Using ensure_ascii=False in json.dumps is the right direction to solve this problem, as pointed out by Martijn. However, this may raise an exception:

UnicodeDecodeError: 'ascii' codec can't decode byte 0xe7 in position 1: ordinal not in range(128)

You need extra settings in either site.py or sitecustomize.py to set your sys.getdefaultencoding() correct. site.py is under lib/python2.7/ and sitecustomize.py is under lib/python2.7/site-packages.

If you want to use site.py, under def setencoding(): change the first if 0: to if 1: so that python will use your operation system’s locale.

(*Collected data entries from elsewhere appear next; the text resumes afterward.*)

theorem routeFrame_of_fast (now : Nat) (h : allowed s.cfg s.cf.pgn = true) (hfast : isFast s.cfg.fast s.cf.pgn = true) :
    routeFrame now s = reassemble now s := by
  rw [routeFrame, if_pos h, if_pos hfast]

theorem reverse_firstFrameData (seq : BitVec 3) (plen : Byte) (payload : List Byte) :
    (firstFrameData seq plen payload).reverse = payload.reverse ++ [plen, controlByte seq 0] := by
  simp [firstFrameData]

/-- RXBUF is empty and a physical frame stands decoded in the registers. -/
def withFrame (s : State) (f : Wire) : State :=
  (s.setRxbuf []).setCf ⟨f.pgn.zeroExtend 32, f.source, f.data.reverse⟩

/-- The end marker of a physical frame hands the decoded frame to the stages after DEC. -/
theorem runRx_endMarker_routes {f : Wire} (now : Nat) (hm : s.cfg.mode = .delim) (hlen : f.data.length ≤ 8)
    (hbuf : s.rxbuf = 0xAA :: f.body) (hend : 0x55 ∉ f.body) :
    runRx 0x55 now s = (routeFrame now (withFrame s f)).clearCf := by
  rw [← List.append_nil f.body] at hbuf hend
  exact (runRx_endMarker_wire now hm hlen hbuf hend).trans
    (process_of_ok now (s.setRxbuf []) (decodeBody_wireBody f [] hlen))

/-- Settles O42: through filter and routing to the case of FP.FIRST that collects. -/
theorem firstFrameStartsCollecting : Obligations.FirstFrameStartsCollecting := by
  intro s f seq plen payload now hm hfdata hlen hmore hbuf hend hallowed hfast hadmits
  have hwire : f.data.length ≤ 8 := by
    rw [hfdata]
    exact Nat.add_le_add_right hlen 2
  have hdata : (withFrame s f).cf.data = payload.reverse ++ [plen, controlByte seq 0] :=
    (congrArg List.reverse hfdata).trans (reverse_firstFrameData seq plen payload)
  rw [← List.length_reverse (as := payload)] at hlen hmore
  have hrun : runRx 0x55 now s = (runFpFirst seq now (withFrame s f)).clearCf := by
    rw [runRx_endMarker_routes now hm hwire hbuf hend, routeFrame_of_fast now hallowed hfast,
      reassemble_of_first now hdata]
  rw [runFpFirst_collects seq hdata hlen hadmits hmore, List.length_reverse] at hrun
  rw [← Wire.toNat_pgn_zeroExtend]
  exact congrArg Host.Outcome.next hrun

end Sys2Proof.ReassemblerLaws
end

section
/-! PROOFS about the pipeline (spec/45_pipeline.md): what one byte of the stream becomes, from the wire to OUT; that RX
is its operations in order and runs its loop to the exit; that a chunk is the same as its bytes one at a time; and that
the events of the interface run without a stop. -/

namespace Sys2Proof.PipelineLaws

open Sys2Proof.Machine Sys2Proof.Safety Sys2Proof.StateLaws Sys2Proof.EncodingLaws Sys2Proof.FramerLaws
open Sys2Proof.DecoderLaws Sys2Proof.FilterLaws Sys2Proof.ReassemblerLaws

/-! ## SF.EMIT (R180) -/

/-- Settles O32. -/
theorem sfEmitForwardsTheFrame : Obligations.SfEmitForwardsTheFrame :=
  fun s => exec_of_effect (.sfEmit s)

/-! ## A single frame from the wire to OUT (R111, R178, R180) -/

theorem routeFrame_of_single {s : State} (now : Nat) (h : allowed s.cfg s.cf.pgn = true)
    (hfast : isFast s.cfg.fast s.cf.pgn = false) : routeFrame now s = runSfEmit s := by
  rw [routeFrame, if_pos h, hfast]
  rfl

/-- PROCESS of a physical frame of an allowed PGN that is not FAST appends its record. -/
theorem process_wire_single {s : State} {f : Wire} (after : List Byte) (now : Nat) (hlen : f.data.length ≤ 8)
    (hallowed : allowed s.cfg (f.pgn.zeroExtend 32) = true)
    (hsingle : isFast s.cfg.fast (f.pgn.zeroExtend 32) = false) :
    process (f.body ++ after) now s = (s.emit (f.pgn.zeroExtend 32) f.source f.data.reverse).clearCf := by
  rw [process_of_ok now s (decodeBody_wireBody f after hlen), routeFrame_of_single now hallowed hsingle]
  rfl

/-- Settles O38. -/
theorem delimSingleFrameReachesOut : Obligations.DelimSingleFrameReachesOut := by
  intro s f trailing now hm hlen hbuf hend hallowed hsingle
  have hrun := (runRx_endMarker_wire now hm hlen hbuf hend).trans
    (process_wire_single trailing now hlen hallowed hsingle)
  exact congrArg Host.Outcome.next hrun

/-- Settles O39. -/
theorem fixedSingleFrameReachesOut : Obligations.FixedSingleFrameReachesOut := by
  intro s f padding b now hm hskip hlen hbuf hallowed hsingle
  have htwelve : s.rxbuf.length = 12 := by
    have hlength := congrArg List.length hbuf
    simp only [Wire.fixed, List.length_append, List.length_singleton, f.length_body] at hlength
    omega
  have hrun := runRx_thirteenth b now hm hskip htwelve
  rw [hbuf] at hrun
  exact congrArg Host.Outcome.next
    (hrun.trans (process_wire_single padding now (by omega) hallowed hsingle))

/-! ## A byte that completes no frame (R44, R176 corner cases 2 and 3) -/

/-- With the framer asking for more data RX is over. -/
theorem runRx_of_needMoreData {s : State} {b : Byte} (now : Nat)
    (h : (runFramer (s.pushBytes [b])).1 = .needMoreData) : runRx b now s = (runFramer (s.pushBytes [b])).2 :=
  rxLoop_of_needMoreData now _ h

/-- A byte after which RXBUF and SKIP still are as between two events is only buffered. -/
theorem runRx_of_shapes {s : State} {b : Byte} (now : Nat) (hrx : RxbufShape (s.pushBytes [b]))
    (hskip : SkipShape (s.pushBytes [b])) : runRx b now s = s.pushBytes [b] := by
  have hidle := runFramer_idle hrx hskip
  rw [runRx_of_needMoreData now (by rw [hidle]), hidle]

theorem skipShape_of_not_skip {s : State} (h : s.skip = false) : SkipShape s := by
  unfold SkipShape
  split
  · exact h
  · exact fun hskip => absurd hskip (by simp [h])

theorem rxbufShape_delim_iff {s : State} (hm : s.cfg.mode = .delim) :
    RxbufShape s ↔ s.rxbuf = [] ∨ (s.rxbuf.head? = some 0xAA ∧ 0x55 ∉ s.rxbuf) := by
  rw [RxbufShape, if_pos hm]

theorem rxbufShape_fixed_iff {s : State} (hm : s.cfg.mode = .fixed) : RxbufShape s ↔ s.rxbuf.length ≤ 12 := by
  rw [RxbufShape, if_neg (by simp [hm])]

theorem not_mem_pushByte {s : State} {b x : Byte} (h : x ∉ s.rxbuf) (hb : b ≠ x) : x ∉ (s.pushBytes [b]).rxbuf := by
  simp [h, hb.symm]

/-- A byte in front of the first `0xAA` does not stay. -/
theorem runRx_of_noise {s : State} {b : Byte} (now : Nat) (hm : s.cfg.mode = .delim) (hbuf : s.rxbuf = [])
    (hb : b ≠ 0xAA) : runRx b now s = s := by
  have hstart : 0xAA ∉ s.rxbuf := by simp [hbuf]
  have hcut : runFramer (s.pushBytes [b]) = (.needMoreData, s) := by
    rw [(framer_of_delim (s := s.pushBytes [b]) hm).2,
      runDelim_of_no_candidate (cutDelim_no_start (not_mem_pushByte hstart hb)), pushBytes_setRxbuf_nil [b] hbuf]
  rw [runRx_of_needMoreData now (by rw [hcut]), hcut]

/-- Settles O36: in the three clauses that keep the byte, RXBUF and SKIP still are as between two events. -/
theorem incompleteFrameIsOnlyBuffered : Obligations.IncompleteFrameIsOnlyBuffered := by
  intro s b now hrx hskip
  have buffered : RxbufShape (s.pushBytes [b]) → exec (.rx b now) s = .next (s.pushBytes [b]) := fun h =>
    congrArg Host.Outcome.next (runRx_of_shapes now h (skipShape_of_not_skip hskip))
  refine ⟨fun hm hne hb => buffered ?candidate, fun hm hnil hb => ?start, fun hm hnil hb => ?noise,
    fun hm hlen => buffered ?fixed⟩
  case candidate =>
    obtain ⟨hhead, hend⟩ := ((rxbufShape_delim_iff hm).1 hrx).resolve_left hne
    refine (rxbufShape_delim_iff (s := s.pushBytes [b]) hm).2 (.inr ⟨?_, not_mem_pushByte hend hb⟩)
    rw [State.pushBytes_rxbuf, List.head?_append_of_ne_nil _ hne, hhead]
  case start =>
    have hpushed : s.pushBytes [b] = { s with rxbuf := [0xAA] } := by rw [State.pushBytes, hnil, hb]; rfl
    rw [hpushed] at buffered
    exact buffered ((rxbufShape_delim_iff (s := { s with rxbuf := [0xAA] }) hm).2 (.inr ⟨rfl, by simp⟩))
  case noise => exact congrArg Host.Outcome.next (runRx_of_noise now hm hnil hb)
  case fixed => exact (rxbufShape_fixed_iff (s := s.pushBytes [b]) hm).2 (by simp; omega)

/-- In DELIM mode only the end marker completes a candidate. -/
theorem runFramer_waits_of_delim {s : State} {b : Byte} (hm : s.cfg.mode = .delim) (hrx : RxbufShape s)
    (hb : b ≠ 0x55) : (runFramer (s.pushBytes [b])).1 = .needMoreData := by
  have hend : 0x55 ∉ s.rxbuf := by
    rcases (rxbufShape_delim_iff hm).1 hrx with hnil | ⟨-, hend⟩
    · simp [hnil]
    · exact hend
  rw [(framer_of_delim (s := s.pushBytes [b]) hm).2]
  rcases runDelim_cases (s.pushBytes [b]) with ⟨-, h⟩ | ⟨_, _, -, -, -, h⟩ | ⟨pre, mid, post, hbuf, -⟩
  · rw [h]
  · rw [h]
  · exact absurd (by rw [hbuf]; simp) (not_mem_pushByte hend hb)

/-- In FIXED mode the separator completes nothing, and neither do fewer than 13 bytes. -/
theorem runFramer_waits_of_fixed {s : State} (b : Byte) (hm : s.cfg.mode = .fixed) (hlen : s.rxbuf.length < 12) :
    (runFramer (s.pushBytes [b])).1 = .needMoreData := by
  rw [(framer_of_fixed (s := s.pushBytes [b]) hm).2]
  have hshort := skipIfReady_length (s.pushBytes [b])
  rw [State.pushBytes_rxbuf, List.length_append, List.length_singleton] at hshort
  rcases runFixed_cases (s.pushBytes [b]) with ⟨-, h, -, -⟩ | ⟨-, -, h⟩ | ⟨-, hlong, -⟩
  · rw [h]
  · rw [h]
  · omega

/-- Settles O43: the framer, which is not told the time, asks for more data, and RX is over. -/
theorem earlierTimeStampsAreNotKept : Obligations.EarlierTimeStampsAreNotKept := by
  intro s b now now' hinv hincomplete
  obtain ⟨hrx, hskip, -⟩ := hinv
  have hwaits : (runFramer (s.pushBytes [b])).1 = .needMoreData := by
    rcases hincomplete with ⟨hm, hb⟩ | ⟨hm, hlen | hpending⟩
    · exact runFramer_waits_of_delim hm hrx hb
    · exact runFramer_waits_of_fixed b hm hlen
    · have hnil : s.rxbuf = [] := by
        rw [SkipShape, if_neg (by simp [hm])] at hskip
        exact hskip hpending
      exact runFramer_waits_of_fixed b hm (by simp [hnil])
  exact congrArg Host.Outcome.next ((runRx_of_needMoreData now hwaits).trans (runRx_of_needMoreData now' hwaits).symm)

/-! ## The exit of the loop (R176 corner case 4) -/

/-- The framer operation by itself, said once for both modes. -/
theorem exec_framerOf (s : State) :
    exec (framerOf s) s = .next (withRet (runFramer s).2 (retOfFrm (runFramer s).1)) :=
  exec_of_effect (.framer s)

/-- After RX, from any state, the framer waits: the loop ends by its exit, and a framer that has asked for more data
asks again. -/
theorem runFramer_runRx (b : Byte) (now : Nat) (s : State) :
    runFramer (runRx b now s) = (.needMoreData, runRx b now s) := by
  obtain ⟨u, hmore, hexit⟩ := rxLoop_exits now (s := s.pushBytes [b]) (Nat.lt_succ_self _)
  have hrun : runRx b now s = (runFramer u).2 := hexit
  rw [hrun, runFramer_again hmore]

/-- Settles O34. -/
theorem rxLeavesNothingToCut : Obligations.RxLeavesNothingToCut := by
  intro s t b now hx
  cases hx
  rw [exec_framerOf, runFramer_runRx]
  rfl

/-! ## Events and chunks that wait in the input (R175, R177) -/

theorem run_succ_of_step {M : Host.Core} {s t : M.State} (k : Nat) (h : M.step s = .next t) :
    M.run (k + 1) s = M.run k t := by
  simp only [Host.Core.run, h]

theorem run_succ_of_next {s t : State} (k : Nat) (h : step s = .next t) :
    Sys2Proof.core.run (k + 1) s = Sys2Proof.core.run k t :=
  run_succ_of_step (M := Sys2Proof.core) k h

/-- RX neither reads nor writes what waits in the input. -/
theorem runRx_input (b : Byte) (now : Nat) (s : State) (l : List Request) :
    runRx b now { s with input := l } = { runRx b now s with input := l } :=
  (unread_withHistory [] [] l).runRx b now s

theorem step_rx {s : State} {b : Byte} {bytes : List Byte} {now : Nat} {rest : List Request}
    (h : s.input = ⟨.rx now, b :: bytes⟩ :: rest) :
    step s = .next { runRx b now s with input := remaining ⟨.rx now, b :: bytes⟩ ++ rest } := by
  rw [step_ok (i := .rx b now) h rfl, ← runRx_input]
  rfl
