-- ==== Sys2Proof/Decode.lean ====
section
/-! DEFINITION. Decoding and encoding of host requests and template micro-operations (spec/30_encoding.md R82 to R88, R96), and the
assembler of R99 to R101. Decoding checks the opcode, then the reserved bits (R236 items 1 and 2); the operand ranges of R88
(item 3) depend on the launch and are the first check of the operation itself (log 21). -/

namespace Sys2Proof

/-! ### The opcode map (R86) -/

/-- The host operations, by name. -/
inductive Op where
  | regRd | regWr | regRdm | regWrm
  | pwmInit | pwmSetp | pwmSetd | pwmEn | pwmDis | pwmTd | pwmGetp
  | devInit | devTd
  | oflInit | msgSetp | msgSetch | oflXfer | settle | cinv | decodeBuf
  | acqIter | acqRun
  deriving DecidableEq, Repr

/-- Every host operation, in the order of R86. -/
def Op.all : List Op :=
  [.regRd, .regWr, .regRdm, .regWrm, .pwmInit, .pwmSetp, .pwmSetd, .pwmEn, .pwmDis, .pwmTd, .pwmGetp,
    .devInit, .devTd, .oflInit, .msgSetp, .msgSetch, .oflXfer, .settle, .cinv, .decodeBuf, .acqIter, .acqRun]

/-- `OP`, the opcode in `H[7:0]` (R86). -/
def Op.code : Op → Byte
  | .regRd => 0x01#8 | .regWr => 0x02#8 | .regRdm => 0x03#8 | .regWrm => 0x04#8
  | .pwmInit => 0x10#8 | .pwmSetp => 0x11#8 | .pwmSetd => 0x12#8 | .pwmEn => 0x13#8
  | .pwmDis => 0x14#8 | .pwmTd => 0x15#8 | .pwmGetp => 0x16#8
  | .devInit => 0x20#8 | .devTd => 0x21#8
  | .oflInit => 0x30#8 | .msgSetp => 0x31#8 | .msgSetch => 0x32#8 | .oflXfer => 0x33#8
  | .settle => 0x34#8 | .cinv => 0x35#8 | .decodeBuf => 0x36#8
  | .acqIter => 0x40#8 | .acqRun => 0x41#8

/-- The header bits the operation fixes: the opcode, the reserved bits, and every field it does not use (R83, R85). -/
def Op.mask : Op → DWord
  | .regRd => 0xFFFFFFFF0000FFFF#64
  | .regWr => 0xFFFF00FF0000FFFF#64
  | .regRdm => 0xFFFFFF000000FFFF#64
  | .regWrm => 0xFFFF00000000FFFF#64
  | .pwmInit | .pwmSetp | .pwmSetd | .pwmEn | .pwmDis | .pwmTd | .pwmGetp | .devInit | .devTd | .oflInit | .msgSetp
  | .msgSetch | .oflXfer | .settle | .cinv | .decodeBuf | .acqIter | .acqRun => 0xFFFFFFFFFFFFFFFF#64

/-- `K`, the number of operand words (R84). -/
def Op.operands : Op → Nat
  | .regRd | .regWr | .regRdm | .regWrm => 0
  | .pwmInit | .pwmEn | .pwmDis | .pwmTd | .pwmGetp | .devInit | .devTd | .acqIter | .acqRun => 0
  | .pwmSetp | .pwmSetd | .msgSetp | .msgSetch | .oflXfer | .settle | .decodeBuf => 1
  | .cinv => 2
  | .oflInit => 3

/-- The operation an opcode names; none for the reserved opcodes of R87. -/
def Op.ofCode (c : Byte) : Option Op := Op.all.find? (fun o => o.code == c)

/-! ### Operand fields (R83, R88) -/

/-- `H[7:0]`. -/
def headerOp (h : DWord) : Byte := h.extractLsb' 0 8
/-- `A = H[31:16]`. -/
def headerA (h : DWord) : Half := h.extractLsb' 16 16
/-- `M = H[39:32]`. -/
def headerM (h : DWord) : Byte := h.extractLsb' 32 8
/-- `V = H[47:40]`. -/
def headerV (h : DWord) : Byte := h.extractLsb' 40 8

/-- The instruction of an operation, its header and its operand words (R88): no operand is extended, scaled or shifted. -/
def Op.build (o : Op) (h w1 w2 w3 : DWord) : Instr :=
  match o with
  | .regRd => .regRd (headerA h)
  | .regWr => .regWr (headerA h) (headerV h)
  | .regRdm => .regRdm (headerA h) (headerM h)
  | .regWrm => .regWrm (headerA h) (headerM h) (headerV h)
  | .pwmInit => .pwmInit
  | .pwmSetp => .pwmSetp w1
  | .pwmSetd => .pwmSetd w1
  | .pwmEn => .pwmEn
  | .pwmDis => .pwmDis
  | .pwmTd => .pwmTd
  | .pwmGetp => .pwmGetp
  | .devInit => .devInit
  | .devTd => .devTd
  | .oflInit => .oflInit w1 w2 w3
  | .msgSetp => .msgSetp w1
  | .msgSetch => .msgSetch w1
  | .oflXfer => .oflXfer w1
  | .settle => .settle w1
  | .cinv => .cinv w1 w2
  | .decodeBuf => .decodeBuf w1
  | .acqIter => .acqIter
  | .acqRun => .acqRun

/-! ### Decoding a request (R82, R85, R87) -/

/-- Why a request is refused at decode (R236 items 1 and 2). -/
inductive DecodeError where
  /-- The opcode is not in the map (R87). -/
  | reservedOpcode
  /-- A reserved header bit or an unused header field is not 0 (R85). -/
  | reservedBits
  deriving DecidableEq, Repr

/-- What decoding the front of a word stream gives. -/
inductive Decoded where
  /-- An instruction, and the words after it. -/
  | instr (i : Instr) (rest : List DWord)
  /-- The request is refused. -/
  | refused (e : DecodeError)
  /-- The header, or an operand word the header calls for, has not come yet. -/
  | incomplete
  deriving DecidableEq, Repr

/-- The operation of a header word, or why it is refused: the opcode first, then the reserved bits (R236). -/
def decodeHeader (h : DWord) : Except DecodeError Op :=
  match Op.ofCode (headerOp h) with
  | none => .error .reservedOpcode
  | some o => if h &&& o.mask = (o.code).setWidth 64 then .ok o else .error .reservedBits

/-- Decode the front of a word stream. "A decoder knows the length from the first word" (R82). -/
def decodeRequest (ws : List DWord) : Decoded :=
  match ws with
  | [] => .incomplete
  | h :: rest =>
    match decodeHeader h with
    | .error e => .refused e
    | .ok o =>
      if rest.length < o.operands then .incomplete
      else .instr (o.build h (rest.getD 0 0#64) (rest.getD 1 0#64) (rest.getD 2 0#64)) (rest.drop o.operands)

/-- The number of words of the request a header opens (R82); a header that is refused stands alone. -/
def requestLength (h : DWord) : Nat :=
  match Op.ofCode (headerOp h) with
  | none => 1
  | some o => 1 + o.operands

/-! ### Decoding a micro-operation (R96) -/

/-- `KIND` is `U[15:12]` and `N` is `U[11:0]`; a reserved kind, and `N ≠ 0` where it must be 0, give none. `XFER 0` decodes
and is not well-formed (R97). -/
def decodeMicro (u : Half) : Option Instr :=
  if u = 0x1000#16 then some .csAssert
  else if u.extractLsb' 12 4 = 0x2#4 then some (.xfer (u.extractLsb' 0 12))
  else if u = 0x3000#16 then some .csDeassert
  else none

/-! ### Encoding -/

/-- The words of a host operation (R83, R84); a micro-operation is no request. -/
def encodeRequest : Instr → List DWord
  | .regRd a => [0x01#64 ||| a.setWidth 64 <<< 16]
  | .regWr a v => [0x02#64 ||| a.setWidth 64 <<< 16 ||| v.setWidth 64 <<< 40]
  | .regRdm a m => [0x03#64 ||| a.setWidth 64 <<< 16 ||| m.setWidth 64 <<< 32]
  | .regWrm a m v => [0x04#64 ||| a.setWidth 64 <<< 16 ||| m.setWidth 64 <<< 32 ||| v.setWidth 64 <<< 40]
  | .pwmInit => [0x10#64]
  | .pwmSetp ns => [0x11#64, ns]
  | .pwmSetd ns => [0x12#64, ns]
  | .pwmEn => [0x13#64]
  | .pwmDis => [0x14#64]
  | .pwmTd => [0x15#64]
  | .pwmGetp => [0x16#64]
  | .devInit => [0x20#64]
  | .devTd => [0x21#64]
  | .oflInit a len flags => [0x30#64, a, len, flags]
  | .msgSetp w => [0x31#64, w]
  | .msgSetch ch => [0x32#64, ch]
  | .oflXfer reps => [0x33#64, reps]
  | .settle ms => [0x34#64, ms]
  | .cinv a len => [0x35#64, a, len]
  | .decodeBuf n => [0x36#64, n]
  | .acqIter => [0x40#64]
  | .acqRun => [0x41#64]
  | .csAssert | .xfer _ | .csDeassert => []

/-- The word of a micro-operation (R96, R101); a host operation is none. -/
def encodeMicro : Instr → Option Half
  | .csAssert => some 0x1000#16
  | .xfer n => some (0x2000#16 ||| n.setWidth 16)
  | .csDeassert => some 0x3000#16
  | .regRd _ | .regWr _ _ | .regRdm _ _ | .regWrm _ _ _ | .pwmInit | .pwmSetp _ | .pwmSetd _ | .pwmEn | .pwmDis | .pwmTd
  | .pwmGetp | .devInit | .devTd | .oflInit _ _ _ | .msgSetp _ | .msgSetch _ | .oflXfer _ | .settle _ | .cinv _ _
  | .decodeBuf _ | .acqIter | .acqRun => none

/-- The words of an instruction, as numbers: the 64-bit words of a host operation, the 16-bit word of a micro-operation. -/
def encode (i : Instr) : List Nat :=
  match encodeMicro i with
  | some u => [u.toNat]
  | none => (encodeRequest i).map BitVec.toNat

/-! ### The host's view of the opcode table -/

/-- The `k`-th 64-bit word of a number whose bit 0 is the least significant bit of the first word. -/
def tableWord (w k : Nat) : DWord := BitVec.ofNat 64 (w / 2 ^ (64 * k))

/-- The instruction the decoder reads from the bits of an opcode-table row: 16 bits are a micro-operation, more are a
request, whose operand words follow the header. -/
def decodeTableWord (nbits w : Nat) : Option Instr :=
  if nbits ≤ 16 then decodeMicro (BitVec.ofNat 16 w)
  else
    match decodeRequest [tableWord w 0, tableWord w 1, tableWord w 2, tableWord w 3] with
    | .instr i _ => some i
    | .refused _ => none
    | .incomplete => none

/-! ### The assembler (R99 to R101) -/

/-- An assembler operand of a given width. -/
def asmOperand (width n : Nat) : Option (BitVec width) :=
  if n < 2 ^ width then some (BitVec.ofNat width n) else none

/-- One assembly line, its mnemonic and its operands read as numbers, in the order R99 gives; the pseudo-instructions of
R100 give the operations they expand to. -/
def assemble (mnemonic : String) (ops : List Nat) : Option (List Instr) :=
  match mnemonic, ops with
  | "REG.RD", [a] => do some [.regRd (← asmOperand 16 a)]
  | "REG.WR", [a, v] => do some [.regWr (← asmOperand 16 a) (← asmOperand 8 v)]
  | "REG.RDM", [a, m] => do some [.regRdm (← asmOperand 16 a) (← asmOperand 8 m)]
  | "REG.WRM", [a, m, v] => do some [.regWrm (← asmOperand 16 a) (← asmOperand 8 m) (← asmOperand 8 v)]
  | "PWM.INIT", [] => some [.pwmInit]
  | "PWM.SETP", [ns] => do some [.pwmSetp (← asmOperand 64 ns)]
  | "PWM.SETD", [ns] => do some [.pwmSetd (← asmOperand 64 ns)]
  | "PWM.EN", [] => some [.pwmEn]
  | "PWM.DIS", [] => some [.pwmDis]
  | "PWM.TD", [] => some [.pwmTd]
  | "PWM.GETP", [] => some [.pwmGetp]
  | "DEV.INIT", [] => some [.devInit]
  | "DEV.TD", [] => some [.devTd]
  | "OFL.INIT", [a, l, f] => do some [.oflInit (← asmOperand 64 a) (← asmOperand 64 l) (← asmOperand 64 f)]
  | "MSG.SETP", [w] => do some [.msgSetp (← asmOperand 64 w)]
  | "MSG.SETCH", [ch] => do some [.msgSetch (← asmOperand 64 ch)]
  | "OFL.XFER", [n] => do some [.oflXfer (← asmOperand 64 n)]
  | "SETTLE", [ms] => do some [.settle (← asmOperand 64 ms)]
  | "CINV", [a, l] => do some [.cinv (← asmOperand 64 a) (← asmOperand 64 l)]
  | "DECODE", [n] => do some [.decodeBuf (← asmOperand 64 n)]
  | "ACQ.ITER", [] => some [.acqIter]
  | "ACQ.RUN", [] => some [.acqRun]
  | "CS.ASSERT", [] => some [.csAssert]
  | "XFER", [n] => do some [.xfer (← asmOperand 12 n)]
  | "CS.DEASSERT", [] => some [.csDeassert]
  | "REG.SETB", [a, m] => do some (Pseudo.regSetb (← asmOperand 16 a) (← asmOperand 8 m)).expand
  | "REG.CLRB", [a, m] => do some (Pseudo.regClrb (← asmOperand 16 a) (← asmOperand 8 m)).expand
  | "PWM.CFG", [p, d] => do some (Pseudo.pwmCfg (← asmOperand 64 p) (← asmOperand 64 d)).expand
  | _, _ => none

end Sys2Proof
end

If you prefer to use sitecustomize.py, which may not exist if you haven’t created it. simply put these lines:

import sys

Then you can do some Chinese json output in utf-8 format, such as:

name = {"last_name": u"王"}
json.dumps(name, ensure_ascii=False)

You will get an utf-8 encoded string, rather than \u escaped json string.

To verify your default encoding:

print sys.getdefaultencoding()

You should get “utf-8” or “UTF-8” to verify your site.py or sitecustomize.py settings.

Please note that you could not do sys.setdefaultencoding(“utf-8”) at interactive python console.